EU anti-piracy law wins votes but critics remain


10 Mar 2004

In a move with serious implications for internet users who download music or movies from the internet, the European Parliament yesterday voted in favour of an anti-piracy directive that gives copyright holders new powers to enforce intellectual and industrial property rights. An opposition group aimed at protecting digital rights has criticised the law as “overbroad”.

The EU Intellectual Property Rights Enforcement Directive would require all EU member states to apply remedies and penalties against those engaged in counterfeiting and piracy against any copyrights and including trademarks, designs or patents. Welcoming the news, the European Commission said it would “create a level playing field for right holders in the EU”.

The proposal will now go forward to the Council of Ministers, possibly as quickly as 11 March. The Commission said it hoped that the Directive would be adopted definitively at first reading, possibly in April 2004. Member States would then have two years to implement it.

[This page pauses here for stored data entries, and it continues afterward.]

/-- A failed engine answers a request with its error again (R297). -/
theorem idleStep_failed {s t : State} (keeps : s.keepsInstance) (ha : s.activity = .idle) (hph : s.phase = .failed)
    (h : idleStep s = .next t) : t.phase = .failed ∧ t.err = s.err := by
  obtain ⟨-, rfl⟩ | ⟨r, rest, hr, h⟩ := idleStep_next h
  · exact ⟨hph, rfl⟩
  · rcases keeps ha r rest hr with rfl | ⟨chunk, rfl⟩
    · obtain ⟨-, ⟨-, rfl⟩ | ⟨hne, -⟩ | ⟨hne, -⟩⟩ := acceptFinish_next h
      exacts [⟨hph, rfl⟩, absurd hph hne, absurd hph hne]
    · obtain ⟨-, ⟨-, rfl⟩ | ⟨hne, -⟩ | ⟨hne, -⟩⟩ := acceptFeed_next h
      exacts [⟨hph, rfl⟩, absurd hph hne, absurd hph hne]

/-- Inside a `feed` a failed engine can only return, its error kept. -/
theorem feedStep_failed {s t : State} (hph : s.phase = .failed) (h : feedStep s = .next t) :
    t.phase = .failed ∧ t.err = s.err := by
  unfold feedStep at h
  split at h
  · cases h
  · rw [explodeFeed, place_of_failed hph] at h
    simp only [explodeEndFeed, hph] at h
    split at h <;> cases h
    exact ⟨hph, rfl⟩
  · rw [implodeFeed, hph] at h
    cases h

/-- Inside a `finish` a failed engine has no step (R230, R260). -/
theorem finishStep_failed {s t : State} (hph : s.phase = .failed) : finishStep s ≠ .next t := by
  unfold finishStep
  split
  · simp
  · simp [explodeFinish, hph]
  · simp [implodeFinish, hph]

/-- Settles O42, by the activity of the failed engine. -/
theorem failedIsSticky : Obligations.FailedIsSticky := by
  intro s t keeps hph hs
  have h := (step_next hs).1
  unfold engineStep at h
  split at h
  · exact idleStep_failed keeps ‹_› hph h
  · exact feedStep_failed hph h
  · exact absurd h (finishStep_failed hph)

/-! ## The header and the tables (R29, R38) -/

/-- Settles O43: no move past the header writes the header, the tables or the phase `AwaitingHeader`. -/
theorem headerAndTablesFixed : Obligations.HeaderAndTablesFixed := by
  intro s t h keeps hs hlive hpast
  cases step_move h hs with
  | queues => exact ⟨rfl, rfl, hpast⟩
  | create replaced => exact absurd keeps replaced
  | beginFeed => exact ⟨rfl, rfl, hpast⟩
  | beginFinish => exact ⟨rfl, rfl, hpast⟩
  | headerByte0 due => exact absurd due.phase hpast
  | headerByte1 due => exact absurd due.phase hpast
  | literal => exact ⟨rfl, rfl, hpast⟩
  | length => exact ⟨rfl, rfl, hpast⟩
  | endOfStream => exact ⟨rfl, rfl, hpast⟩
  | copy => exact ⟨rfl, rfl, hpast⟩
  | fail => exact absurd rfl hlive
  | stop => exact ⟨rfl, rfl, hpast⟩
  | stopAfterEos => exact ⟨rfl, rfl, hpast⟩
  | startFlushing => exact ⟨rfl, rfl, by simp⟩
  | endExplode => exact ⟨rfl, rfl, by simp⟩
  | startImplode _ _ phase => exact absurd phase hpast
  | emit _ _ _ frame => rw [frame]; exact ⟨rfl, rfl, hpast⟩
  | endImplode => exact ⟨rfl, rfl, by simp⟩

/-! ## Positions, window and input (R24, R25, R36, R190) -/

/-- From `s` to `t` nothing of the stream goes backwards or is rewritten. -/
structure Grows (s t : State) : Prop where
  kind : t.kind = s.kind
  ipos : s.ipos ≤ t.ipos
  total : s.input.total ≤ t.input.total
  base : s.input.base ≤ t.input.base
  winLen : s.win.len ≤ t.win.len
  window : ∀ a, a < s.win.len → t.win.mem.read a = s.win.mem.read a
  input : ∀ a, t.input.base ≤ a → a < s.input.total → t.input.mem.read a = s.input.mem.read a
  eos : s.flags.eosSeen = true → t.flags.eosSeen = true

/-- With `IN` unchanged. -/
theorem Grows.of_input {s t : State} (kind : t.kind = s.kind) (ipos : s.ipos ≤ t.ipos) (input : t.input = s.input)
    (winLen : s.win.len ≤ t.win.len) (window : ∀ a, a < s.win.len → t.win.mem.read a = s.win.mem.read a)
    (eos : s.flags.eosSeen = true → t.flags.eosSeen = true) : Grows s t :=
  ⟨kind, ipos, by rw [input], by rw [input], winLen, window, fun _ _ _ => by rw [input], eos⟩

/-- With `IN` and the window unchanged. -/
theorem Grows.of_stream {s t : State} (kind : t.kind = s.kind) (ipos : s.ipos ≤ t.ipos) (input : t.input = s.input)
    (win : t.win = s.win) (eos : s.flags.eosSeen = true → t.flags.eosSeen = true) : Grows s t :=
  .of_input kind ipos input (by rw [win]) (fun _ _ => by rw [win]) eos

/-- The end of a transaction drops consumed input, and changes nothing else of the stream (R25). -/
theorem Grows.deliver {s t : State} (h : Grows s t) (spaces : SpacesOk t) : Grows s t.deliver := by
  obtain ⟨hbase, -, -, hread⟩ := Input.dropTo_spec t.input t.consumedBytes spaces.base_le spaces.input
  exact ⟨h.kind, h.ipos, h.total, h.base.trans hbase, h.winLen, h.window,
    fun a ha hlt => (hread a ha).trans (h.input a (hbase.trans ha) hlt), h.eos⟩

theorem Grows.beginFeed (s : State) (q : List Request) (chunk : List Byte) :
    Grows s (State.beginFeed { s with requests := q } chunk) := by
  obtain ⟨hbase, htotal, -, hold⟩ := Input.receive_spec s.input chunk
  exact ⟨rfl, Nat.le_refl _, by simp [htotal], by simp [hbase], Nat.le_refl _, fun _ _ => rfl,
    fun a _ hlt => hold a (.inl hlt), id⟩

theorem Grows.literal {s : State} {size : Nat} (b : Byte) : Grows s { s.emitByte b with ipos := s.ipos + size } :=
  .of_input rfl (Nat.le_add_right _ _) rfl (Nat.le_succ _)
    (fun a ha => (emitByte_win_read b a).trans (if_neg (Nat.ne_of_lt ha))) id

/-- What is emitted moves to the end of the window, in step with `IPOS` (R194). -/
theorem Grows.emit {ct : CType} {s t : State} {n : Nat} (h : Inv s) (kind : s.kind = some .implode)
    (frame : t = { s with bc := t.bc, output := t.output, win := t.win, ipos := s.ipos + n }) (emitting : Emitting ct t)
    (kept : ∀ a, a < s.win.len → t.win.mem.read a = s.win.mem.read a) : Grows s t := by
  have hipos : t.ipos = s.ipos + n := by rw [frame]
  have hlen : t.win.len = s.win.len + n := by rw [emitting.window, hipos, (h.implode kind).window]
  exact .of_input (by rw [frame]) (by omega) (by rw [frame]) (by omega) kept (by rw [frame]; exact id)

/-- A match part already read starts at or after `IPOS` (R24, R120). -/
theorem ipos_le_pending {s : State} {m : PendingMatch} {ds : DSize} (h : Inv s) (due : DistanceDue m ds s) :
    s.ipos ≤ m.pos := by
  obtain ⟨-, -, -, -, -, hle, -⟩ := (h.explode due.kind (by simp [due.phase])).pending m due.pending
  exact hle

theorem ipos_zero {s : State} {first : Option CType} (h : Inv s) (due : HeaderByteDue first s) : s.ipos = 0 :=
  ((h.explode due.kind (by simp [due.phase])).due due.phase).ipos

theorem Move.grows {s t : State} (h : Inv s) (keeps : s.keepsInstance) (m : Move s t) (hlive : t.phase ≠ .failed) :
    Grows s t := by
  cases m with
  | queues => exact .of_stream rfl (Nat.le_refl _) rfl rfl id
  | create replaced => exact absurd keeps replaced
  | beginFeed _ _ _ _ q chunk => exact .beginFeed s q chunk
  | beginFinish => exact .of_stream rfl (Nat.le_refl _) rfl rfl id
  | headerByte0 => exact .of_stream rfl (Nat.le_refl _) rfl rfl id
  | headerByte1 due => exact .of_stream rfl (by simp [ipos_zero h due]) rfl rfl id
  | literal _ _ b => exact .literal b
  | length => exact .of_stream rfl (Nat.le_refl _) rfl rfl id
  | endOfStream => exact .of_stream rfl (Nat.le_add_right _ _) rfl rfl fun _ => rfl
  | copy due from_pos _ _ winLen _ kept =>
    exact .of_input rfl ((ipos_le_pending h due).trans from_pos) rfl (by simp [winLen]) kept id
  | fail => exact absurd rfl hlive
  | stop =>
    exact .deliver (.of_stream rfl (Nat.le_refl _) rfl rfl id) (h.spaces.congr (t := s.setNeedsMore true) rfl rfl rfl)
  | stopAfterEos =>
    exact .deliver (.of_stream rfl (Nat.le_refl _) rfl rfl id) (h.spaces.congr (t := s.setNeedsMore false) rfl rfl rfl)
  | startFlushing => exact .of_stream rfl (Nat.le_refl _) rfl rfl id
  | endExplode =>
    exact .deliver (.of_stream rfl (Nat.le_refl _) rfl rfl id) (h.spaces.congr (t := s.setPhase .done) rfl rfl rfl)
  | startImplode => exact .of_stream rfl (Nat.le_refl _) rfl rfl id
  | emit kind _ _ frame emitting _ kept => exact .emit h kind frame emitting kept
  | endImplode _ _ _ _ spaces =>
    exact .deliver (.of_stream rfl (Nat.le_refl _) rfl rfl fun _ => rfl) (spaces.congr rfl rfl rfl)

/-- Settles O44: no move makes the stream go backwards. -/
theorem streamOnlyGrows : Obligations.StreamOnlyGrows := by
  intro s t h keeps hs hlive
  obtain ⟨kind, ipos, total, base, winLen, window, input, eos⟩ := (step_move h hs).grows h keeps hlive
  exact ⟨kind, ipos, total, base, winLen, window, input, eos⟩
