-- ==== Sys2Proof/Config.lean ====
section
/-! DEFINITION. What an implementation of the Mirgal 2608 fixes, and the free values: the two orders that the manual leaves open. -/

namespace Sys2Proof

/-- The orders in which the reactions of Bank Control, Mode Control and the hold queues to one frame start
announcement can be taken (R13, R140). -/
inductive ReactionOrder where
  | bankModeHold
  | bankHoldMode
  | modeBankHold
  | modeHoldBank
  | holdBankMode
  | holdModeBank
deriving DecidableEq, Repr, Inhabited

namespace Config

/-- The order of the reactions to the frame start that uses the n-th free value. FREE VALUE (log 4): the manual
lets the reactions be taken in either order (R13, R68, R140). -/
opaque frameReactionOrder : Nat → ReactionOrder

/-- Whether the OTT reacts before the Frame Sequencer to the tick that uses the n-th free value. FREE VALUE
(log 5): the manual lets either reaction be taken first (R123). -/
opaque ottReactsFirst : Nat → Bool

/-- The FRAME_OUT pulse width in REFCLK periods (11.8). -/
def frameOutWidth : Nat := 64

/-- The entries of the Hold Store (R90). -/
def holdCapacity : Nat := 48

/-- The bound on the Return Queue count plus the live count (R75, R84). -/
def returnBound : Nat := 96

/-- The records the Incident Queue holds (R137). -/
def incidentCapacity : Nat := 16

/-- The bytes the receive frame buffer holds (R149). -/
def frameBufferBytes : Nat := 203

/-- The greatest argument length a frame may carry (R151). -/
def maxArguments : Nat := 200

end Config
end Sys2Proof
end

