-- ==== Sys2Proof/Machine/Step.lean ====
section
/-! DEFINITION. One step: the command at the front of the queue is executed with the queue's rest; on an empty queue one REFCLK period passes. -/

namespace Sys2Proof.Machine

/-- The step (log 11 for the empty queue). -/
def step (s : State) : Host.Outcome State Fault Refusal :=
  match s.pending with
  | c :: rest => exec c { s with pending := rest }
  | [] => .next (refclk (settle s))

/-- The state with the command that a word spells at the front of its queue; no row gives bits, so no word spells
one (log 12). -/
def State.withFetchWord (s : State) (nbits w : Nat) : State :=
  match Sys2Proof.decodeTableWord nbits w with
  | some c => { s with pending := c :: s.pending }
  | none => s

end Sys2Proof.Machine
end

In a statement, the Electronic Frontier Foundation, a digital rights activist group, said it opposed the proposed Directive because it did not make a distinction between unintentional, non-commercial infringement by consumers and criminal counterfeiting done for profit. “Under this Directive, a person who unwittingly infringes copyright – even if it has no effect on the market – could potentially have her assets seized, bank accounts frozen, and home invaded,” said EFF staff attorney Gwen Hinze.

A coalition of consumer groups including the EFF had backed a set of amendments to the proposed Directive, which would have limited its application to intentional, commercial-scale infringement, but these amendments were rejected in a vote.

As originally drafted, the directive would have contained clauses that allowed copyright holders to target individual file-swappers with infringement claims, as has happened in the US with the Digital Millennium Copyright Act. A late amendment added to the law could restrict civil lawsuits to large-scale commercial counterfeiters and pirates of CDs and movies, protecting individuals who download music and other media “in good faith” for their own personal use.

Although the proposed directive stops short of imposing criminal proceedings on individual file-swappers, although it does allow companies whose rights have been infringed to seize property, raid premises or ask courts to freeze bank accounts in cases where they believe their intellectual property has been abused or stolen.